-- ==== Sys2Proof/Machine/SlipOps.lean ====
section
/-! DEFINITION. The slip unit's operations (chapter 8): creating and owing slips, removing them, and
what the printer prints next. -/

namespace Sys2Proof.Machine

/-! ### The printer's choice (R160) -/

/-- Begin a slip: line 1, characters sent 0, restart mark clear, printer PRINTING (R160). -/
def beginSlip (i : PrintItem) (s : State) : State :=
  (s.setSlips { s.slips with
    printer := .printing
    printing := some { item := i, line := 1, chars := 0, restarted := false } }).setAux
    { s.aux with charTime := 0, paperChecked := false }

/-- An IDLE printer chooses what to print: the copy when a reprint is asked for and a copy is held,
else the oldest unprinted record, else nothing. A printer that is not IDLE does not look (R160). -/
def printerLook (s : State) : State :=
  if s.slips.printer ≠ .idle then s
  else if s.slips.reprint && s.slips.copy.isSome then
    beginSlip .copy (s.setSlips { s.slips with reprint := false })
  else
    match s.slips.queue.find? fun r => !r.printed with
    | some r => beginSlip (.record r.number) s
    | none => s

/-! ### Creating slips (R153 to R155) -/

/-- The route text of a leg, as its receipt names the destination (R33). -/
def routeText (s : State) : Route → List Byte
  | .explicit d => d.string.map dialChar
  | .directory i =>
    match (s.routes[i]?).join with
    | some r => r.label
    | none => txtRoute ++ decFixed 2 i

/-- The reason a slip's outcome carries: the leg's last reason for FAILED, CANCELLED and SKIPPED, and
none for a delivery outcome (R153). -/
def slipReason (g : Leg) : Option Reason := if g.state.deliveredState then none else g.lastReason

/-- The slip record of a leg as it stands now (R153). Both stamps are present in every leg a slip is
made for (R13, R16). -/
def slipOf (s : State) (j l : Nat) (x : Job) (g : Leg) : SlipRec where
  number := s.slips.nextNumber
  job := j
  leg := l
  owner := x.owner
  slug := x.slug
  routeText := routeText s g.route
  station := s.settings.stationCode
  attempts := g.attempts
  linesSent := g.linesSent
  lineCount := x.lineCount
  firstAttempt := g.firstAttempt.getD { day := 0, second := 0 }
  endTime := g.endTime.getD { day := 0, second := 0 }
  outcome := g.state
  reason := slipReason g
  answerback := g.answerback
  garbled := g.garbled
  notes := g.notes
  printed := false
  collected := false

/-- The slip number after a number: from 9999 to 1 (R155). -/
def nextSlipNumber (n : Nat) : Nat := if n = 9999 then 1 else n + 1

/-- Create a leg's slip record: append it, advance the next number, send the SLIP cause event, and
let an IDLE printer begin printing (R155). -/
def createSlip (j l : Nat) (s : State) : State :=
  match s.job? j, s.leg? j l with
  | some x, some g =>
    printerLook ((s.setSlips { s.slips with
      queue := s.slips.queue ++ [slipOf s j l x g]
      nextNumber := nextSlipNumber s.slips.nextNumber }).causeSlip x.owner)
  | _, _ => s

/-- The room of the slip queue (R152). -/
def slipRoom : Nat := 8

/-- The slip unit takes a leg the job table hands over: it creates the slip, or owes it when the queue
holds 8 records (R154). -/
def handOver (j l : Nat) (s : State) : State :=
  if s.slips.queue.length < slipRoom then createSlip j l s
  else
    (s.setSlips { s.slips with owed := s.slips.owed ++ [(j, l)] }).modLeg j l fun g =>
      { g with slipOwed := true }

/-! ### Removing slips (R157, R158) -/

/-- Create the oldest owed slip: take its pair off the owed list, create the record, clear the leg's
slip owed flag (R158). -/
def createOwed (s : State) : State :=
  match s.slips.owed with
  | [] => s
  | (j, l) :: rest =>
    (createSlip j l (s.setSlips { s.slips with owed := rest })).modLeg j l fun g =>
      { g with slipOwed := false }

/-- Whether a record is to be removed: printed, and collected or with collection OFF (R157). -/
def removable (collection : Bool) (r : SlipRec) : Bool := r.printed && (r.collected || !collection)

/-- Remove the record of a slip number and create the oldest owed slip (R157). In every state a run
reaches the record is the head of the queue. -/
def removeSlip (n : Nat) (s : State) : State :=
  createOwed (s.setSlips { s.slips with
    queue := s.slips.queue.eraseP fun (r : SlipRec) => r.number == n })

/-- The removal test on one record, by its slip number (R157). -/
def removalTest (n : Nat) (s : State) : State :=
  match s.slips.queue.find? fun (r : SlipRec) => r.number == n with
  | some r => if removable s.slips.collection r then removeSlip n s else s
  | none => s

/-- Change the record of a slip number. -/
def modSlip (n : Nat) (f : SlipRec → SlipRec) (s : State) : State :=
  s.setSlips { s.slips with
    queue := s.slips.queue.map fun (r : SlipRec) => if r.number == n then f r else r }

/-! ### Printing (R159 to R163) -/

/-- The record a printing item prints from: a queue record, or the last-printed copy (R152, R164). -/
def printedRecord (u : SlipUnit) : PrintItem → Option SlipRec
  | .record n => u.queue.find? fun (r : SlipRec) => r.number == n
  | .copy => u.copy

/-- The next character of the slip being printed: that of its line at the place reached (R161). -/
def nextChar (u : SlipUnit) (p : Printing) : Option Byte :=
  (printedRecord u p.item).bind fun r =>
    (slipChars r (p.item == .copy) p.restarted p.line)[p.chars]?

/-- The end of a slip: a queue record is marked printed, becomes the last-printed copy and is tested
for removal; the copy changes nothing. The printer then enters IDLE and chooses again (R161). -/
def slipEnd (p : Printing) (s : State) : State :=
  let s := match p.item with
    | .record n =>
      let s := modSlip n (fun r => { r with printed := true }) s
      removalTest n (s.setSlips { s.slips with
        copy := (s.slips.queue.find? fun (r : SlipRec) => r.number == n).or s.slips.copy })
    | .copy => s
  printerLook (s.setSlips { s.slips with printer := .idle, printing := none })

/-- Strobe one character and move on: to the next character, to the next line after a line feed, or
to the end of the slip after line 9 (R159, R161). -/
def strobe (p : Printing) (b : Byte) (s : State) : State :=
  let s := (s.setPins { s.pins with prData := some b, strobes := s.pins.strobes + 1 }).setAux
    { s.aux with charTime := 0, paperChecked := false }
  if b ≠ lineFeed then
    s.setSlips { s.slips with printing := some { p with chars := p.chars + 1 } }
  else if p.line < 9 then
    s.setSlips { s.slips with printing := some { p with line := p.line + 1, chars := 0 } }
  else slipEnd p s

/-- Start the stopped slip again from line 1; the restart mark is set if a character of it had been
strobed (R162, R163). -/
def restartSlip (s : State) : State :=
  match s.slips.printing with
  | some p =>
    (s.setSlips { s.slips with
      printer := .printing
      printing := some { p with
        line := 1
        chars := 0
        restarted := p.restarted || decide (1 < p.line) || decide (0 < p.chars) } }).setAux
      { s.aux with charTime := 0, paperChecked := false }
  | none => s

end Sys2Proof.Machine
end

----

§ **WHAT THE TASK REQUIRES**
The answer must be the full listing, repeated word for word.

§ **SOLVED EXERCISE**
-- ==== Sys2Proof/Machine/SlipOps.lean ====
section
/-! DEFINITION. The slip unit's operations (chapter 8): creating and owing slips, removing them, and
what the printer prints next. -/

namespace Sys2Proof.Machine

/-! ### The printer's choice (R160) -/

/-- Begin a slip: line 1, characters sent 0, restart mark clear, printer PRINTING (R160). -/
def beginSlip (i : PrintItem) (s : State) : State :=
  (s.setSlips { s.slips with
    printer := .printing
    printing := some { item := i, line := 1, chars := 0, restarted := false } }).setAux
    { s.aux with charTime := 0, paperChecked := false }

/-- An IDLE printer chooses what to print: the copy when a reprint is asked for and a copy is held,
else the oldest unprinted record, else nothing. A printer that is not IDLE does not look (R160). -/
def printerLook (s : State) : State :=
  if s.slips.printer ≠ .idle then s
  else if s.slips.reprint && s.slips.copy.isSome then
    beginSlip .copy (s.setSlips { s.slips with reprint := false })
  else
    match s.slips.queue.find? fun r => !r.printed with
    | some r => beginSlip (.record r.number) s
    | none => s

/-! ### Creating slips (R153 to R155) -/

/-- The route text of a leg, as its receipt names the destination (R33). -/
def routeText (s : State) : Route → List Byte
  | .explicit d => d.string.map dialChar
  | .directory i =>
    match (s.routes[i]?).join with
    | some r => r.label
    | none => txtRoute ++ decFixed 2 i

/-- The reason a slip's outcome carries: the leg's last reason for FAILED, CANCELLED and SKIPPED, and
none for a delivery outcome (R153). -/
def slipReason (g : Leg) : Option Reason := if g.state.deliveredState then none else g.lastReason

/-- The slip record of a leg as it stands now (R153). Both stamps are present in every leg a slip is
made for (R13, R16). -/
def slipOf (s : State) (j l : Nat) (x : Job) (g : Leg) : SlipRec where
  number := s.slips.nextNumber
  job := j
  leg := l
  owner := x.owner
  slug := x.slug
  routeText := routeText s g.route
  station := s.settings.stationCode
  attempts := g.attempts
  linesSent := g.linesSent
  lineCount := x.lineCount
  firstAttempt := g.firstAttempt.getD { day := 0, second := 0 }
  endTime := g.endTime.getD { day := 0, second := 0 }
  outcome := g.state
  reason := slipReason g
  answerback := g.answerback
  garbled := g.garbled
  notes := g.notes
  printed := false
  collected := false

/-- The slip number after a number: from 9999 to 1 (R155). -/
def nextSlipNumber (n : Nat) : Nat := if n = 9999 then 1 else n + 1

/-- Create a leg's slip record: append it, advance the next number, send the SLIP cause event, and
let an IDLE printer begin printing (R155). -/
def createSlip (j l : Nat) (s : State) : State :=
  match s.job? j, s.leg? j l with
  | some x, some g =>
    printerLook ((s.setSlips { s.slips with
      queue := s.slips.queue ++ [slipOf s j l x g]
      nextNumber := nextSlipNumber s.slips.nextNumber }).causeSlip x.owner)
  | _, _ => s

/-- The room of the slip queue (R152). -/
def slipRoom : Nat := 8

/-- The slip unit takes a leg the job table hands over: it creates the slip, or owes it when the queue
holds 8 records (R154). -/
def handOver (j l : Nat) (s : State) : State :=
  if s.slips.queue.length < slipRoom then createSlip j l s
  else
    (s.setSlips { s.slips with owed := s.slips.owed ++ [(j, l)] }).modLeg j l fun g =>
      { g with slipOwed := true }

/-! ### Removing slips (R157, R158) -/

/-- Create the oldest owed slip: take its pair off the owed list, create the record, clear the leg's
slip owed flag (R158). -/
def createOwed (s : State) : State :=
  match s.slips.owed with
  | [] => s
  | (j, l) :: rest =>
    (createSlip j l (s.setSlips { s.slips with owed := rest })).modLeg j l fun g =>
      { g with slipOwed := false }

/-- Whether a record is to be removed: printed, and collected or with collection OFF (R157). -/
def removable (collection : Bool) (r : SlipRec) : Bool := r.printed && (r.collected || !collection)

/-- Remove the record of a slip number and create the oldest owed slip (R157). In every state a run
reaches the record is the head of the queue. -/
def removeSlip (n : Nat) (s : State) : State :=
  createOwed (s.setSlips { s.slips with
    queue := s.slips.queue.eraseP fun (r : SlipRec) => r.number == n })

/-- The removal test on one record, by its slip number (R157). -/
def removalTest (n : Nat) (s : State) : State :=
  match s.slips.queue.find? fun (r : SlipRec) => r.number == n with
  | some r => if removable s.slips.collection r then removeSlip n s else s
  | none => s

/-- Change the record of a slip number. -/
def modSlip (n : Nat) (f : SlipRec → SlipRec) (s : State) : State :=
  s.setSlips { s.slips with
    queue := s.slips.queue.map fun (r : SlipRec) => if r.number == n then f r else r }

/-! ### Printing (R159 to R163) -/

/-- The record a printing item prints from: a queue record, or the last-printed copy (R152, R164). -/
def printedRecord (u : SlipUnit) : PrintItem → Option SlipRec
  | .record n => u.queue.find? fun (r : SlipRec) => r.number == n
  | .copy => u.copy

/-- The next character of the slip being printed: that of its line at the place reached (R161). -/
def nextChar (u : SlipUnit) (p : Printing) : Option Byte :=
  (printedRecord u p.item).bind fun r =>
    (slipChars r (p.item == .copy) p.restarted p.line)[p.chars]?

/-- The end of a slip: a queue record is marked printed, becomes the last-printed copy and is tested
for removal; the copy changes nothing. The printer then enters IDLE and chooses again (R161). -/
def slipEnd (p : Printing) (s : State) : State :=
  let s := match p.item with
    | .record n =>
      let s := modSlip n (fun r => { r with printed := true }) s
      removalTest n (s.setSlips { s.slips with
        copy := (s.slips.queue.find? fun (r : SlipRec) => r.number == n).or s.slips.copy })
    | .copy => s
  printerLook (s.setSlips { s.slips with printer := .idle, printing := none })

/-- Strobe one character and move on: to the next character, to the next line after a line feed, or
to the end of the slip after line 9 (R159, R161). -/
def strobe (p : Printing) (b : Byte) (s : State) : State :=
  let s := (s.setPins { s.pins with prData := some b, strobes := s.pins.strobes + 1 }).setAux
    { s.aux with charTime := 0, paperChecked := false }
  if b ≠ lineFeed then
    s.setSlips { s.slips with printing := some { p with chars := p.chars + 1 } }
  else if p.line < 9 then
    s.setSlips { s.slips with printing := some { p with line := p.line + 1, chars := 0 } }
  else slipEnd p s

/-- Start the stopped slip again from line 1; the restart mark is set if a character of it had been
strobed (R162, R163). -/
def restartSlip (s : State) : State :=
  match s.slips.printing with
  | some p =>
    (s.setSlips { s.slips with
      printer := .printing
      printing := some { p with
        line := 1
        chars := 0
        restarted := p.restarted || decide (1 < p.line) || decide (0 < p.chars) } }).setAux
      { s.aux with charTime := 0, paperChecked := false }
  | none => s

end Sys2Proof.Machine
end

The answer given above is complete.